Daljit Dhadwal writes:
On the Ask Metafilter site, someone asked the following:
How does statistical analysis differ when analyzing the entire population rather than a sample? I need to do some statistical analysis on legal cases. I happen to have the entire population rather than a sample. I’m basically interested in the relationship between case outcomes and certain features (e.g., time, the appearance of certain words or phrases in the opinion, the presence or absence of certain issues). Should I do anything different than I would if I were using a sample? For example, is a p-value meaningful in this kind of case?
This is a question that comes up a lot. For example, what if you’re running a regression on the 50 states.

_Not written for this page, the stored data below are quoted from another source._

-- ==== Sys2Proof/Tests/Slice0.lean ====
section
/-! SUPPORT. Tests: words of the spec's encodings and what they decode to, the checks of `wf`, single steps whose results are
worked out from the spec, and for each statement a state and operands that meet its hypotheses. -/

open Sys2Proof Sys2Proof.Machine

namespace Sys2Proof.Tests

-- one theorem after another: checked side by side, each takes a thread with a stack of its own
set_option Elab.async false

/-! ## Decoding: words put together from the fields of 03_instruction_words.md and the opcode table -/

/-- Each word decodes to the instruction beside it. -/
noncomputable def decodesAll (l : List (IWord × Instr)) : Bool := l.all fun p => decode p.1 == some p.2

theorem test_decode_alu : decodesAll
   [(0x02931C00#32, .add 9 6 7), (0x02931C01#32, .sub 9 6 7), (0x02931C02#32, .mul 9 6 7), (0x02931C03#32, .mulh 9 6 7),
    (0x02931C04#32, .mulhn 9 6 7), (0x02931EC5#32, .div 9 6 7 11), (0x02931EC6#32, .divn 9 6 7 11),
    (0x02931EC7#32, .rem 9 6 7 11), (0x02931EC8#32, .remn 9 6 7 11), (0x02931C09#32, .and 9 6 7),
    (0x02931C0A#32, .or 9 6 7), (0x02931C0B#32, .xor 9 6 7), (0x02931C0C#32, .andn 9 6 7), (0x02931C0D#32, .shl 9 6 7),
    (0x02931C0E#32, .shr 9 6 7), (0x02931C0F#32, .sar 9 6 7), (0x02931C10#32, .rol 9 6 7), (0x02931C11#32, .ror 9 6 7),
    (0x02931C12#32, .min 9 6 7), (0x02931C13#32, .max 9 6 7), (0x02931C14#32, .minn 9 6 7), (0x02931C15#32, .maxn 9 6 7),
    (0x02930016#32, .clz 9 6), (0x02930017#32, .ctz 9 6), (0x02930018#32, .popc 9 6), (0x02931C19#32, .slt 9 6 7),
    (0x02931C1A#32, .sltn 9 6 7), (0x02931C1B#32, .seq 9 6 7), (0x02931C1C#32, .bext 9 6 7), (0x02931C1D#32, .bins 9 6 7),
    (0x02931C1E#32, .fshl 9 6 7), (0x02931C1F#32, .fshr 9 6 7)] = true := by decide +kernel

theorem test_decode_immediate : decodesAll
   [(0x04934E71#32, .addi 9 6 0x4E71), (0x06934E71#32, .andi 9 6 0x4E71), (0x08934E71#32, .ori 9 6 0x4E71),
    (0x0A934E71#32, .xori 9 6 0x4E71), (0x0C934E71#32, .slti 9 6 0x4E71), (0x0E9300A5#32, .shli 9 6 0xA5),
    (0x0E9320A5#32, .shri 9 6 0xA5), (0x0E9340A5#32, .sari 9 6 0xA5), (0x0E9360A5#32, .rori 9 6 0xA5),
    (0x1099A5C3#32, .li 9 0x9A5C3), (0x1299A5C3#32, .lui 9 0x9A5C3), (0x1499A5C3#32, .lhi 9 0x9A5C3)] = true := by decide +kernel

theorem test_decode_flow : decodesAll
   [(0x166388C5#32, .beq 6 7 0x8C5), (0x166398C5#32, .bne 6 7 0x8C5), (0x1663A8C5#32, .blt 6 7 0x8C5),
    (0x1663B8C5#32, .bge 6 7 0x8C5), (0x1663C8C5#32, .bltn 6 7 0x8C5), (0x1663D8C5#32, .bgen 6 7 0x8C5),
    (0x1899A5C3#32, .jal 9 0x9A5C3), (0x1A930000#32, .jr 9 6), (0x1A930001#32, .jrf 9 6), (0x1C99A5C3#32, .jf 9 0x9A5C3),
    (0x1F773980#32, .rpt 11 11 19 19)] = true := by decide +kernel

theorem test_decode_code_and_csr : decodesAll
   [(0x20031C00#32, .cfetch 6 7), (0x20930001#32, .cfstat 9 6), (0x22904628#32, .csrr 9 0x8C5),
    (0x22934629#32, .csrw 9 6 0x8C5), (0x2293462A#32, .csrs 9 6 0x8C5), (0x2293462B#32, .csrc 9 6 0x8C5),
    (0x2293462C#32, .csrx 9 6 0x8C5)] = true := by decide +kernel

theorem test_decode_vector : decodesAll
   [(0x3094F249#32, .vadd 9 (.x 7) (.c 9) .i32 1), (0x3294F249#32, .vsub 9 (.x 7) (.c 9) .i32 1),
    (0x3494F249#32, .vmul 9 (.x 7) (.c 9) .i32 1), (0x3694F249#32, .vfma 9 (.x 7) (.c 9) .i32 1),
    (0x3894F249#32, .vfnma 9 (.x 7) (.c 9) .i32 1), (0x3A94F249#32, .vmin 9 (.x 7) (.c 9) .i32 1),
    (0x3C94F249#32, .vmax 9 (.x 7) (.c 9) .i32 1), (0x3E94F249#32, .vadds 9 (.x 7) (.c 9) .i32 1),
    (0x4094F249#32, .vsubs 9 (.x 7) (.c 9) .i32 1), (0x4294F249#32, .vmulh 9 (.x 7) (.c 9) .i32 1),
    (0x4494F249#32, .vand 9 (.x 7) (.c 9) .i32 1), (0x4694F249#32, .vor 9 (.x 7) (.c 9) .i32 1),
    (0x4894F249#32, .vxor 9 (.x 7) (.c 9) .i32 1), (0x4A94F249#32, .vandn 9 (.x 7) (.c 9) .i32 1),
    (0x4C94F249#32, .vshl 9 (.x 7) (.c 9) .i32 1), (0x4E94F249#32, .vshr 9 (.x 7) (.c 9) .i32 1),
    (0x5094F249#32, .vsar 9 (.x 7) (.c 9) .i32 1), (0x53593FC9#32, .vcmp .ge 1 (.c 9) (.lit 31) .i32 1),
    (0x5494F249#32, .vsel 9 (.x 7) (.c 9) .i32 1), (0x5694F249#32, .vfsh 9 (.x 7) (.c 9) .i32 1),
    (0x5894F249#32, .vbext 9 (.x 7) (.c 9) .i32 1), (0x5A90D249#32, .vperm 9 6 (.c 9) .i32 1)] = true := by decide +kernel

theorem test_decode_vector_unary : decodesAll
   [(0x5C94F78B#32, .vcvt 9 (.x 7) .bf16 .f32 1 .rdn), (0x5E94E480#32, .vabs 9 (.x 7) .i32 1),
    (0x5E94E481#32, .vneg 9 (.x 7) .i32 1), (0x5E94E482#32, .vnot 9 (.x 7) .i32 1), (0x5E94E483#32, .vclz 9 (.x 7) .i32 1),
    (0x5E94E484#32, .vpopc 9 (.x 7) .i32 1), (0x5E94E485#32, .vmov 9 (.x 7) .i32 1),
    (0x5E94F8DE#32, .vrcp 9 (.x 7) .f32 1 11), (0x5E94F8DF#32, .vsqrt 9 (.x 7) .f32 1 11),
    (0x6094F8D8#32, .vrsq 9 (.x 7) .f32 1 11), (0x6094F8D9#32, .vexp2 9 (.x 7) .f32 1 11),
    (0x6094F8DA#32, .vlog2 9 (.x 7) .f32 1 11), (0x6094F8DB#32, .vtanh 9 (.x 7) .f32 1 11),
    (0x6094F8DC#32, .vsigm 9 (.x 7) .f32 1 11), (0x6094F885#32, .vfloor 9 (.x 7) .f32 1),
    (0x6094F886#32, .vceil 9 (.x 7) .f32 1), (0x6094F887#32, .vrndi 9 (.x 7) .f32 1),
    (0x6290C4D8#32, .vredSum 9 6 .i32 1 11), (0x6290C4D9#32, .vredMax 9 6 .i32 1 11),
    (0x6290C4DA#32, .vredMin 9 6 .i32 1 11), (0x6290C4DB#32, .vredAnd 9 6 .i32 1 11),
    (0x6290C4DC#32, .vredOr 9 6 .i32 1 11), (0x6290C4DD#32, .vredXor 9 6 .i32 1 11),
    (0x6290D8DE#32, .vredAmax 9 6 .f32 1 11), (0x6490C4D8#32, .vscanSadd 9 6 .i32 1 11),
    (0x6490C4D9#32, .vscanSmax 9 6 .i32 1 11), (0x6490C4DA#32, .vscanSmin 9 6 .i32 1 11)] = true := by decide +kernel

These aren’t a sample from a larger number of states; they’re the whole population.
To get back to the question at hand, it might be that you’re thinking of these cases as a sample from a larger population that includes future cases as well. Or, to put it another way, maybe you’re interested in making predictions about future cases, in which case the relevant uncertainty comes from the year-to-year variation. That’s what we did when estimating the seats-votes curve: we set up a hierarchical model with year-to-year variation estimated from a separate analysis. (Original model is here, later version is here.)
So, one way of framing the problem is to think of your “entire population” as a sample from a larger population, potentially including future cases. Another frame is to think of there being an underlying probability model. If you’re trying to understand the factors that predict case outcomes, then the implicit full model includes unobserved factors (related to the notorious “error term”) that contribute to the outcome. If you set up a model including a probability distribution for these unobserved outcomes, standard errors will emerge.